Group delivers petition about Border Patrol

PORT ANGELES — Three Stop the Checkpoints Committee members delivered a petition with 518 signatures opposing expansion of Border Patrol activities on the North Olympic Peninsula to U.S. Rep. Norm Dicks’ Port Angeles office Thursday.

The purpose of the petition is to persuade Dicks, D-Belfair, who sits on the House Committee on Homeland Security, to curtail Border Patrol funding, said Lois Danks, Stop the Checkpoints Committee coordinator.

She said federal funding devoted to the Border Patrol should instead go to social services.

“Around here we have a lot of local needs, which have more importance than a detention center,” she told the Peninsula Daily News while sitting in Dicks’ Port Angeles office, 332 E. Fifth St.

The petition, which describes checkpoints “as an intrusion on our fundamental constitutional rights and freedoms,” urges Dicks “to demand that the U.S. Border Patrol agents respect the rights of all persons traveling on our roads and highways, treat everyone with decency and civility and cease establishing checkpoints at places other than our national borders.
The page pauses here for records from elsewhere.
-- ==== Sys2Proof/Machine/Buffer.lean ====
section
/-! DEFINITION. The BUF block (chapter 12): page retirement and the scrub summaries. -/

namespace Sys2Proof.Machine

/-! ### Retirement (R443-R445) -/

/-- An entry in flight names a buffer address in the page. -/
def namesPage (s : State) (page : Nat) (e : Entry) : Bool :=
  let meets (a : Option Nat) (n : Nat) : Bool :=
    match a with
    | some a => decide (a < (page + 1) * 4096) && decide (page * 4096 < a + n)
    | none => false
  (hasData e.words && meets (areaBase s (weKey e.words) (weOffset e.words)) (dataLen e.words)) ||
    (hasMeta e.words && meets (areaBase s (weMetakey e.words) (weMetaoff e.words)) (metaLen e.words))

/-- BUF.RETRES.RESULT: 0 OK, 1 ALREADY, 2 CHARGED, 3 BUSY. -/
def retireResult (s : State) (page : Nat) : Nat :=
  if s.retired.contains page then 1
  else if (chargedIn s (page * 4096) 4096).isSome then 2
  else if s.entries.any (namesPage s page) then 3
  else 0

/-- PAGE_RETIRED's parameter 1: the domain whose window holds the page, 0xF for none. -/
def pageDomain (s : State) (page : Nat) : Nat := (windowDom s (page * 4096)).getD 15

/-- A write of BUF.RETIRE (R443). -/
def writeRetire (s : State) (v : W64) : State :=
  if !(bit v 15) then s
  else
    let page := fld v 10 0
    let r := retireResult s page
    let s := regSet s blkBUF 0x88 (put page 11 0 ||| put r 3 11 ||| put (fld (regGet s blkBUF 0x88) 63 48 + 1) 16 48)
    if r = 0 then
      occur { s with retired := ninsert s.retired page } blkBUF 0x802 (put32 page 11 0) (put32 (pageDomain s page) 4 0)
    else s

/-- PAGE_RETIRE (R443). -/
def execPageRetire (w : Dom) (v : W64) (s : State) : Host.Outcome State Fault Refusal :=
  .next (guardedWrite s w blkBUF 0x80 {} fun s => writeRetire s v)

/-! ### Scrub summaries (R442) -/

/-- A write of BUF.SCRUBAd clears the domain's summary. -/
def clearScrub (s : State) (d : Nat) : State := { s with scrubs := terase s.scrubs d }

/-- SCRUB_CLEAR (R442). -/
def execScrubClear (w d : Dom) (_v : W64) (s : State) : Host.Outcome State Fault Refusal :=
  .next (guardedWrite s w blkBUF (0x300 + 0x10 * d.toNat) {} fun s => clearScrub s d.toNat)

/-- Clear the bits of BUF.PERRMAPk that a write sets (W1C). -/
def clearPerrmap (s : State) (k : Nat) (v : W64) : State :=
  { s with perr := s.perr.filter fun p => !(decide (p / 64 = k) && v.getLsbD (p % 64)) }

/-- Word k of a page map. -/
def pageMapWord (l : List Nat) (k : Nat) : W64 :=
  l.foldl (fun w p => if p / 64 = k then w ||| put 1 1 (p % 64) else w) 0

end Sys2Proof.Machine
end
“We ask that you curtail the financial resources devoted to this program.”

The 6th Congressional District that Dicks represents includes the Olympic and Kitsap peninsulas and a portion of Pierce County.

Dicks, Border Patrol

Dicks already had questioned increased Border Patrol activity on the Peninsula.

He sent a letter on Feb. 9 to Secretary of Homeland Security Janet Napolitano to protest the checkpoints that occurred last year on U.S. Highway 101 near Forks and on state Highway 104 and asked for clarification on their use.
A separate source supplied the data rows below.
/-- Windows, budgets and regions (R32, R161-R171): a window that passes the checks of R162 is stored and one that fails leaves
every window and notes domain and reason in DOM.RESULT; a registration that passes takes the lowest free index and answers it
with its new tag, a refused one answers its reason, each with the next SEQ; a deregistration of the domain's own region drops
its posted buffers and frees the descriptor, or marks it DYING while it is pinned; of another's, or of none, it is a silent
violation and only SEQ advances; a DYING descriptor that nothing pins any more is freed. (Where the rules leave a choice,
this states the model's own: log entries 10, 83, 84, 85 and 86.) -/
def Obligations.WindowsAndRegions : Prop :=
  ∀ (s : State) (w d : Dom) (v : W64),
    (mayWrite s w blkDOM (0x118 + 0x40 * d.toNat) = true →
      (windowReason s d.toNat (fld v 10 0) (fld v 27 16) = 0 →
        exec (.windowWrite w d v) s = .next (regStore s blkDOM (0x118 + 0x40 * d.toNat) v)) ∧
      (windowReason s d.toNat (fld v 10 0) (fld v 27 16) ≠ 0 →
        exec (.windowWrite w d v) s = .next (regSet s blkDOM 0x80
          (put d.toNat 4 0 ||| put (windowReason s d.toNat (fld v 10 0) (fld v 27 16)) 3 4)))) ∧
    (mayWrite s w blkDOM (0x130 + 0x40 * d.toNat) = true →
      ∃ t, exec (.latencyBudget w d v) s = .next t ∧
        regGet t blkDOM (0x130 + 0x40 * d.toNat) = (v &&& 0xFFFFF) ||| (regGet s blkDOM (0x130 + 0x40 * d.toNat) &&& ~~~0xFFFFF) ∧
        regsBut s t [regAddr blkDOM (0x130 + 0x40 * d.toNat)] ∧ t.pmu.rest = BitVec.ofNat 3 (selectRest (regStore s blkDOM (0x130 + 0x40 * d.toNat) v)) ∧
        t.mem = s.mem ∧ t.regions = s.regions ∧ t.entries = s.entries ∧ t.links = s.links) ∧
    (mayWrite s w blkRGN (0x80 + 8 * d.toNat) = true → bit v 0 = false →
      (∀ i, registerRefusal s d (bit v 3) (fld v 22 8 * 256) ((fld v 37 23 + 1) * 256) = 0 → tlowestFree s.regions 256 = some i →
        ∃ tag, tag ≠ 0 ∧ tag ≠ tgetD s.tags i 0 ∧
          exec (.regionRegister w d v) s = .next (regionResult
            { s with
              regions := tset s.regions i { d := d, tag := tag, rd := bit v 1, wr := bit v 2, wide := bit v 3
                                            base := fld v 22 8 * 256, len := (fld v 37 23 + 1) * 256 }
              tags := tset s.tags i tag, freeCtr := s.freeCtr + 1 } d i tag.toNat 0)) ∧
      (∀ r, registerRefusal s d (bit v 3) (fld v 22 8 * 256) ((fld v 37 23 + 1) * 256) = r → r ≠ 0 →
        exec (.regionRegister w d v) s = .next (regionResult s d 0 0 r))) ∧
    (mayWrite s w blkRGN (0x80 + 8 * d.toNat) = true → bit v 0 = true → ∀ r, tget s.regions (fld v 55 48) = some r →
      (r.d = d → r.dying = false → regionPinned (dropPosted s (fld v 55 48) r) (fld v 55 48) r = false →
        exec (.regionDeregister w d v) s = .next (regionResult
          { dropPosted s (fld v 55 48) r with regions := terase s.regions (fld v 55 48) } d (fld v 55 48) r.tag.toNat 0)) ∧
      (r.d = d → r.dying = false → regionPinned (dropPosted s (fld v 55 48) r) (fld v 55 48) r = true →
        exec (.regionDeregister w d v) s = .next (regionResult
          { dropPosted s (fld v 55 48) r with regions := tset s.regions (fld v 55 48) { r with dying := true } }
          d (fld v 55 48) r.tag.toNat 6)) ∧
      (r.d = d → r.dying = true → exec (.regionDeregister w d v) s = .next (regionResult s d (fld v 55 48) r.tag.toNat 6)) ∧
      (r.d ≠ d → exec (.regionDeregister w d v) s = .next
        (violate (regionSeqOnly s d) d { kind := 3, p1 := put32 (fld v 55 48) 8 24 } {}))) ∧
    (mayWrite s w blkRGN (0x80 + 8 * d.toNat) = true → bit v 0 = true → tget s.regions (fld v 55 48) = none →
      exec (.regionDeregister w d v) s = .next
        (violate (regionSeqOnly s d) d { kind := 3, p1 := put32 (fld v 55 48) 8 24 } {})) ∧
    ∀ (i : Byte) (r : Region), tget s.regions i.toNat = some r → r.dying = true → regionPinned s i.toNat r = false →
      exec (.regionFreed i) s = .next { s with regions := terase s.regions i.toNat }
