theorem stopChannel_keeps {s0 : State} (s : State) (c : Nat) (hk : Keeps s0 s) :
    Keeps s0 (stopChannel s c) := by
  unfold stopChannel
  repeat with_reducible first
    | assumption | apply emit_keeps | apply setFch_keeps | apply idle_keeps | (simp only [keeps_mk]; exact Keeps.parts ‹_›)
    | (simp only [keeps_mk]; refine Keeps.parts ?_) | split | dsimp only | intro

theorem dropSuspended_keeps {s0 : State} (s : State) (hk : Keeps s0 s) :
    Keeps s0 (dropSuspended s) := by
  unfold dropSuspended
  repeat with_reducible first
    | assumption | apply setLun_keeps | apply abortOp_keeps | apply foldl_keeps | apply foldl_keeps_fst
    | (simp only [keeps_mk]; exact Keeps.parts ‹_›) | (simp only [keeps_mk]; refine Keeps.parts ?_) | split | dsimp only
    | intro

theorem stopMovers_keeps {s0 : State} (s : State) (hk : Keeps s0 s) :
    Keeps s0 (stopMovers s) := by
  unfold stopMovers
  repeat with_reducible first
    | assumption | (simp only [keeps_mk]; exact Keeps.parts ‹_›) | (simp only [keeps_mk]; refine Keeps.parts ?_) | split
    | dsimp only | intro

theorem refreshAlerts_keeps {s0 : State} (s : State) (hk : Keeps s0 s) :
    Keeps s0 (refreshAlerts s) := by
  unfold refreshAlerts
  repeat with_reducible first
    | assumption | (simp only [keeps_mk]; exact Keeps.parts ‹_›) | (simp only [keeps_mk]; refine Keeps.parts ?_) | split
    | dsimp only | intro

theorem loseEntry_keeps {s0 : State} (s : State) (e : Entry) (hk : Keeps s0 s) :
    Keeps s0 (loseEntry s e) := by
  unfold loseEntry
  repeat with_reducible first
    | assumption | apply leaveFlight_keeps | apply idleCheck_keeps | apply batchCheck_keeps
    | (simp only [keeps_mk]; exact Keeps.parts ‹_›) | (simp only [keeps_mk]; refine Keeps.parts ?_) | split | dsimp only
    | intro

theorem abortAll_keeps {s0 : State} (s : State) (hk : Keeps s0 s) :
    Keeps s0 (abortAll s) := by
  unfold abortAll
  repeat with_reducible first
    | assumption | apply abortEntry_keeps | apply loseEntry_keeps | apply foldl_keeps | apply foldl_keeps_fst
    | (simp only [keeps_mk]; exact Keeps.parts ‹_›) | (simp only [keeps_mk]; refine Keeps.parts ?_) | split | dsimp only
    | intro

theorem closeFinish_keeps {s0 : State} (s : State) (hk : Keeps s0 s) :
    Keeps s0 (closeFinish s) := by
  unfold closeFinish
  repeat with_reducible first
    | assumption | apply completeAll_keeps | apply stopChannel_keeps | apply abortAll_keeps | apply foldl_keeps
    | apply foldl_keeps_fst | (simp only [keeps_mk]; exact Keeps.parts ‹_›) | (simp only [keeps_mk]; refine Keeps.parts ?_)
    | split | dsimp only | intro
Border Patrol agents have not operated Peninsula checkpoints since last year. They have boarded buses traveling to and from the Olympic Peninsula and asked riders about their citizenship.

Border Patrol agents based in Port Angeles have increased from four to 24 during the last two years as part of a Homeland Security buildup on the country’s northern border.
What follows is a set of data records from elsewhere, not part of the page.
-- ==== Sys2Proof/Laws/State.lean ====
section
/-! SUPPORT. Every named update of State, field by field: what it leaves as it was, and the read-back of what it sets. -/

namespace Sys2Proof.Machine

set_option Elab.async false

/-! ### emit -/

@[simp] theorem emit_pending (s : State) (x : Output) : (emit s x).pending = s.pending := rfl
@[simp] theorem emit_phase (s : State) (x : Output) : (emit s x).phase = s.phase := rfl
@[simp] theorem emit_now (s : State) (x : Output) : (emit s x).now = s.now := rfl
@[simp] theorem emit_frames (s : State) (x : Output) : (emit s x).frames = s.frames := rfl
@[simp] theorem emit_regs (s : State) (x : Output) : (emit s x).regs = s.regs := rfl
@[simp] theorem emit_hdrs (s : State) (x : Output) : (emit s x).hdrs = s.hdrs := rfl
@[simp] theorem emit_latches (s : State) (x : Output) : (emit s x).latches = s.latches := rfl
@[simp] theorem emit_clk (s : State) (x : Output) : (emit s x).clk = s.clk := rfl
@[simp] theorem emit_segA (s : State) (x : Output) : (emit s x).segA = s.segA := rfl
@[simp] theorem emit_segB (s : State) (x : Output) : (emit s x).segB = s.segB := rfl
@[simp] theorem emit_segC (s : State) (x : Output) : (emit s x).segC = s.segC := rfl
@[simp] theorem emit_links (s : State) (x : Output) : (emit s x).links = s.links := rfl
@[simp] theorem emit_linkDup (s : State) (x : Output) : (emit s x).linkDup = s.linkDup := rfl
@[simp] theorem emit_linkAhead (s : State) (x : Output) : (emit s x).linkAhead = s.linkAhead := rfl
@[simp] theorem emit_linkReject (s : State) (x : Output) : (emit s x).linkReject = s.linkReject := rfl
@[simp] theorem emit_evDrop (s : State) (x : Output) : (emit s x).evDrop = s.evDrop := rfl
@[simp] theorem emit_conns (s : State) (x : Output) : (emit s x).conns = s.conns := rfl
@[simp] theorem emit_cache (s : State) (x : Output) : (emit s x).cache = s.cache := rfl
@[simp] theorem emit_loads (s : State) (x : Output) : (emit s x).loads = s.loads := rfl
@[simp] theorem emit_spills (s : State) (x : Output) : (emit s x).spills = s.spills := rfl
@[simp] theorem emit_epochs (s : State) (x : Output) : (emit s x).epochs = s.epochs := rfl
@[simp] theorem emit_regions (s : State) (x : Output) : (emit s x).regions = s.regions := rfl
@[simp] theorem emit_tags (s : State) (x : Output) : (emit s x).tags = s.tags := rfl
@[simp] theorem emit_freeCtr (s : State) (x : Output) : (emit s x).freeCtr = s.freeCtr := rfl
@[simp] theorem emit_powers (s : State) (x : Output) : (emit s x).powers = s.powers := rfl
@[simp] theorem emit_extents (s : State) (x : Output) : (emit s x).extents = s.extents := rfl
@[simp] theorem emit_sqs (s : State) (x : Output) : (emit s x).sqs = s.sqs := rfl
@[simp] theorem emit_cqs (s : State) (x : Output) : (emit s x).cqs = s.cqs := rfl
@[simp] theorem emit_entries (s : State) (x : Output) : (emit s x).entries = s.entries := rfl
@[simp] theorem emit_fetchLast (s : State) (x : Output) : (emit s x).fetchLast = s.fetchLast := rfl
@[simp] theorem emit_shares (s : State) (x : Output) : (emit s x).shares = s.shares := rfl
@[simp] theorem emit_charges (s : State) (x : Output) : (emit s x).charges = s.charges := rfl
@[simp] theorem emit_policies (s : State) (x : Output) : (emit s x).policies = s.policies := rfl
@[simp] theorem emit_wstart (s : State) (x : Output) : (emit s x).wstart = s.wstart := rfl
@[simp] theorem emit_susCnt (s : State) (x : Output) : (emit s x).susCnt = s.susCnt := rfl
@[simp] theorem emit_guarCnt (s : State) (x : Output) : (emit s x).guarCnt = s.guarCnt := rfl
@[simp] theorem emit_lateCnt (s : State) (x : Output) : (emit s x).lateCnt = s.lateCnt := rfl
@[simp] theorem emit_timeoutCnt (s : State) (x : Output) : (emit s x).timeoutCnt = s.timeoutCnt := rfl
@[simp] theorem emit_fchs (s : State) (x : Output) : (emit s x).fchs = s.fchs := rfl
@[simp] theorem emit_seqs (s : State) (x : Output) : (emit s x).seqs = s.seqs := rfl
@[simp] theorem emit_keys (s : State) (x : Output) : (emit s x).keys = s.keys := rfl
@[simp] theorem emit_eccHard (s : State) (x : Output) : (emit s x).eccHard = s.eccHard := rfl
@[simp] theorem emit_eccHfail (s : State) (x : Output) : (emit s x).eccHfail = s.eccHfail := rfl
@[simp] theorem emit_eccSoft (s : State) (x : Output) : (emit s x).eccSoft = s.eccSoft := rfl
@[simp] theorem emit_eccSfail (s : State) (x : Output) : (emit s x).eccSfail = s.eccSfail := rfl
@[simp] theorem emit_beads (s : State) (x : Output) : (emit s x).beads = s.beads := rfl
@[simp] theorem emit_badBeads (s : State) (x : Output) : (emit s x).badBeads = s.badBeads := rfl
@[simp] theorem emit_bands (s : State) (x : Output) : (emit s x).bands = s.bands := rfl
@[simp] theorem emit_abaOwn (s : State) (x : Output) : (emit s x).abaOwn = s.abaOwn := rfl
@[simp] theorem emit_abaHit (s : State) (x : Output) : (emit s x).abaHit = s.abaHit := rfl
@[simp] theorem emit_abaBorrow (s : State) (x : Output) : (emit s x).abaBorrow = s.abaBorrow := rfl
@[simp] theorem emit_abaNominal (s : State) (x : Output) : (emit s x).abaNominal = s.abaNominal := rfl
@[simp] theorem emit_fus (s : State) (x : Output) : (emit s x).fus = s.fus := rfl
@[simp] theorem emit_movers (s : State) (x : Output) : (emit s x).movers = s.movers := rfl
@[simp] theorem emit_readPort (s : State) (x : Output) : (emit s x).readPort = s.readPort := rfl
@[simp] theorem emit_writePort (s : State) (x : Output) : (emit s x).writePort = s.writePort := rfl
@[simp] theorem emit_cwyCnt (s : State) (x : Output) : (emit s x).cwyCnt = s.cwyCnt := rfl
@[simp] theorem emit_cwy (s : State) (x : Output) : (emit s x).cwy = s.cwy := rfl
@[simp] theorem emit_cwyBad (s : State) (x : Output) : (emit s x).cwyBad = s.cwyBad := rfl
@[simp] theorem emit_mem (s : State) (x : Output) : (emit s x).mem = s.mem := rfl
@[simp] theorem emit_badMem (s : State) (x : Output) : (emit s x).badMem = s.badMem := rfl
@[simp] theorem emit_retired (s : State) (x : Output) : (emit s x).retired = s.retired := rfl
@[simp] theorem emit_perr (s : State) (x : Output) : (emit s x).perr = s.perr := rfl
@[simp] theorem emit_lastErr (s : State) (x : Output) : (emit s x).lastErr = s.lastErr := rfl
@[simp] theorem emit_scrubs (s : State) (x : Output) : (emit s x).scrubs = s.scrubs := rfl
@[simp] theorem emit_recorder (s : State) (x : Output) : (emit s x).recorder = s.recorder := rfl
@[simp] theorem emit_tag (s : State) (x : Output) : (emit s x).tag = s.tag := rfl
@[simp] theorem emit_pmu (s : State) (x : Output) : (emit s x).pmu = s.pmu := rfl
@[simp] theorem emit_mon (s : State) (x : Output) : (emit s x).mon = s.mon := rfl
@[simp] theorem emit_glb (s : State) (x : Output) : (emit s x).glb = s.glb := rfl
@[simp] theorem emit_boot (s : State) (x : Output) : (emit s x).boot = s.boot := rfl
@[simp] theorem emit_pins (s : State) (x : Output) : (emit s x).pins = s.pins := rfl

/-! ### regSet -/

@[simp] theorem regSet_pending (s : State) (b o : Nat) (v : W64) : (regSet s b o v).pending = s.pending := rfl
@[simp] theorem regSet_out (s : State) (b o : Nat) (v : W64) : (regSet s b o v).out = s.out := rfl
@[simp] theorem regSet_phase (s : State) (b o : Nat) (v : W64) : (regSet s b o v).phase = s.phase := rfl
@[simp] theorem regSet_now (s : State) (b o : Nat) (v : W64) : (regSet s b o v).now = s.now := rfl
@[simp] theorem regSet_frames (s : State) (b o : Nat) (v : W64) : (regSet s b o v).frames = s.frames := rfl
@[simp] theorem regSet_hdrs (s : State) (b o : Nat) (v : W64) : (regSet s b o v).hdrs = s.hdrs := rfl
@[simp] theorem regSet_latches (s : State) (b o : Nat) (v : W64) : (regSet s b o v).latches = s.latches := rfl
@[simp] theorem regSet_clk (s : State) (b o : Nat) (v : W64) : (regSet s b o v).clk = s.clk := rfl
@[simp] theorem regSet_segA (s : State) (b o : Nat) (v : W64) : (regSet s b o v).segA = s.segA := rfl
@[simp] theorem regSet_segB (s : State) (b o : Nat) (v : W64) : (regSet s b o v).segB = s.segB := rfl
@[simp] theorem regSet_segC (s : State) (b o : Nat) (v : W64) : (regSet s b o v).segC = s.segC := rfl
@[simp] theorem regSet_links (s : State) (b o : Nat) (v : W64) : (regSet s b o v).links = s.links := rfl
@[simp] theorem regSet_linkDup (s : State) (b o : Nat) (v : W64) : (regSet s b o v).linkDup = s.linkDup := rfl
@[simp] theorem regSet_linkAhead (s : State) (b o : Nat) (v : W64) : (regSet s b o v).linkAhead = s.linkAhead := rfl
@[simp] theorem regSet_linkReject (s : State) (b o : Nat) (v : W64) : (regSet s b o v).linkReject = s.linkReject := rfl
@[simp] theorem regSet_evDrop (s : State) (b o : Nat) (v : W64) : (regSet s b o v).evDrop = s.evDrop := rfl
@[simp] theorem regSet_conns (s : State) (b o : Nat) (v : W64) : (regSet s b o v).conns = s.conns := rfl
@[simp] theorem regSet_cache (s : State) (b o : Nat) (v : W64) : (regSet s b o v).cache = s.cache := rfl
@[simp] theorem regSet_loads (s : State) (b o : Nat) (v : W64) : (regSet s b o v).loads = s.loads := rfl
@[simp] theorem regSet_spills (s : State) (b o : Nat) (v : W64) : (regSet s b o v).spills = s.spills := rfl
@[simp] theorem regSet_epochs (s : State) (b o : Nat) (v : W64) : (regSet s b o v).epochs = s.epochs := rfl
@[simp] theorem regSet_regions (s : State) (b o : Nat) (v : W64) : (regSet s b o v).regions = s.regions := rfl
@[simp] theorem regSet_tags (s : State) (b o : Nat) (v : W64) : (regSet s b o v).tags = s.tags := rfl
@[simp] theorem regSet_freeCtr (s : State) (b o : Nat) (v : W64) : (regSet s b o v).freeCtr = s.freeCtr := rfl
@[simp] theorem regSet_powers (s : State) (b o : Nat) (v : W64) : (regSet s b o v).powers = s.powers := rfl
@[simp] theorem regSet_extents (s : State) (b o : Nat) (v : W64) : (regSet s b o v).extents = s.extents := rfl
@[simp] theorem regSet_sqs (s : State) (b o : Nat) (v : W64) : (regSet s b o v).sqs = s.sqs := rfl
@[simp] theorem regSet_cqs (s : State) (b o : Nat) (v : W64) : (regSet s b o v).cqs = s.cqs := rfl
@[simp] theorem regSet_entries (s : State) (b o : Nat) (v : W64) : (regSet s b o v).entries = s.entries := rfl
@[simp] theorem regSet_fetchLast (s : State) (b o : Nat) (v : W64) : (regSet s b o v).fetchLast = s.fetchLast := rfl
@[simp] theorem regSet_shares (s : State) (b o : Nat) (v : W64) : (regSet s b o v).shares = s.shares := rfl
@[simp] theorem regSet_charges (s : State) (b o : Nat) (v : W64) : (regSet s b o v).charges = s.charges := rfl
@[simp] theorem regSet_policies (s : State) (b o : Nat) (v : W64) : (regSet s b o v).policies = s.policies := rfl
@[simp] theorem regSet_wstart (s : State) (b o : Nat) (v : W64) : (regSet s b o v).wstart = s.wstart := rfl
@[simp] theorem regSet_susCnt (s : State) (b o : Nat) (v : W64) : (regSet s b o v).susCnt = s.susCnt := rfl
@[simp] theorem regSet_guarCnt (s : State) (b o : Nat) (v : W64) : (regSet s b o v).guarCnt = s.guarCnt := rfl
@[simp] theorem regSet_lateCnt (s : State) (b o : Nat) (v : W64) : (regSet s b o v).lateCnt = s.lateCnt := rfl
@[simp] theorem regSet_timeoutCnt (s : State) (b o : Nat) (v : W64) : (regSet s b o v).timeoutCnt = s.timeoutCnt := rfl
@[simp] theorem regSet_fchs (s : State) (b o : Nat) (v : W64) : (regSet s b o v).fchs = s.fchs := rfl
@[simp] theorem regSet_seqs (s : State) (b o : Nat) (v : W64) : (regSet s b o v).seqs = s.seqs := rfl
@[simp] theorem regSet_keys (s : State) (b o : Nat) (v : W64) : (regSet s b o v).keys = s.keys := rfl
@[simp] theorem regSet_eccHard (s : State) (b o : Nat) (v : W64) : (regSet s b o v).eccHard = s.eccHard := rfl
@[simp] theorem regSet_eccHfail (s : State) (b o : Nat) (v : W64) : (regSet s b o v).eccHfail = s.eccHfail := rfl
@[simp] theorem regSet_eccSoft (s : State) (b o : Nat) (v : W64) : (regSet s b o v).eccSoft = s.eccSoft := rfl
@[simp] theorem regSet_eccSfail (s : State) (b o : Nat) (v : W64) : (regSet s b o v).eccSfail = s.eccSfail := rfl
@[simp] theorem regSet_beads (s : State) (b o : Nat) (v : W64) : (regSet s b o v).beads = s.beads := rfl
@[simp] theorem regSet_badBeads (s : State) (b o : Nat) (v : W64) : (regSet s b o v).badBeads = s.badBeads := rfl
@[simp] theorem regSet_bands (s : State) (b o : Nat) (v : W64) : (regSet s b o v).bands = s.bands := rfl
@[simp] theorem regSet_abaOwn (s : State) (b o : Nat) (v : W64) : (regSet s b o v).abaOwn = s.abaOwn := rfl
@[simp] theorem regSet_abaHit (s : State) (b o : Nat) (v : W64) : (regSet s b o v).abaHit = s.abaHit := rfl
@[simp] theorem regSet_abaBorrow (s : State) (b o : Nat) (v : W64) : (regSet s b o v).abaBorrow = s.abaBorrow := rfl
@[simp] theorem regSet_abaNominal (s : State) (b o : Nat) (v : W64) : (regSet s b o v).abaNominal = s.abaNominal := rfl
@[simp] theorem regSet_fus (s : State) (b o : Nat) (v : W64) : (regSet s b o v).fus = s.fus := rfl
@[simp] theorem regSet_movers (s : State) (b o : Nat) (v : W64) : (regSet s b o v).movers = s.movers := rfl
@[simp] theorem regSet_readPort (s : State) (b o : Nat) (v : W64) : (regSet s b o v).readPort = s.readPort := rfl
@[simp] theorem regSet_writePort (s : State) (b o : Nat) (v : W64) : (regSet s b o v).writePort = s.writePort := rfl
@[simp] theorem regSet_cwyCnt (s : State) (b o : Nat) (v : W64) : (regSet s b o v).cwyCnt = s.cwyCnt := rfl
@[simp] theorem regSet_cwy (s : State) (b o : Nat) (v : W64) : (regSet s b o v).cwy = s.cwy := rfl
@[simp] theorem regSet_cwyBad (s : State) (b o : Nat) (v : W64) : (regSet s b o v).cwyBad = s.cwyBad := rfl
@[simp] theorem regSet_mem (s : State) (b o : Nat) (v : W64) : (regSet s b o v).mem = s.mem := rfl
@[simp] theorem regSet_badMem (s : State) (b o : Nat) (v : W64) : (regSet s b o v).badMem = s.badMem := rfl
@[simp] theorem regSet_retired (s : State) (b o : Nat) (v : W64) : (regSet s b o v).retired = s.retired := rfl
@[simp] theorem regSet_perr (s : State) (b o : Nat) (v : W64) : (regSet s b o v).perr = s.perr := rfl
@[simp] theorem regSet_lastErr (s : State) (b o : Nat) (v : W64) : (regSet s b o v).lastErr = s.lastErr := rfl
@[simp] theorem regSet_scrubs (s : State) (b o : Nat) (v : W64) : (regSet s b o v).scrubs = s.scrubs := rfl
@[simp] theorem regSet_recorder (s : State) (b o : Nat) (v : W64) : (regSet s b o v).recorder = s.recorder := rfl
@[simp] theorem regSet_tag (s : State) (b o : Nat) (v : W64) : (regSet s b o v).tag = s.tag := rfl
@[simp] theorem regSet_pmu (s : State) (b o : Nat) (v : W64) : (regSet s b o v).pmu = s.pmu := rfl
@[simp] theorem regSet_mon (s : State) (b o : Nat) (v : W64) : (regSet s b o v).mon = s.mon := rfl
@[simp] theorem regSet_glb (s : State) (b o : Nat) (v : W64) : (regSet s b o v).glb = s.glb := rfl
@[simp] theorem regSet_boot (s : State) (b o : Nat) (v : W64) : (regSet s b o v).boot = s.boot := rfl
@[simp] theorem regSet_pins (s : State) (b o : Nat) (v : W64) : (regSet s b o v).pins = s.pins := rfl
Danks said the petition was sent to people through the group’s e-mail list and was brought to protests against Border Patrol checkpoints.

Dicks’ Port Angeles office representative, Judith Morris, said the petition should reach the congressman in Washington, D.C., by Wednesday.

It will be sent after the group provides some late-coming signatures.

Stop the Checkpoints member Charles Mair of Joyce, one of the three who delivered the petition, said the group members are not opposed to the Border Patrol, but they don’t think that the buildup is necessary.

“We support the Border Patrol but not the checkpoints or the detention center,” Mair said.

Member Tracey Schilling of Port Angeles, who also came to Dicks’ office to deliver the petition, said the group has about 200 members.

In Port Townsend, a petition was delivered to the City Council on April 11 by a sub-group of the Port Townsend Peace Movement.

The petition, calling for a reduction of Border Patrol activities, was signed by between 1,250 and 1,300 people.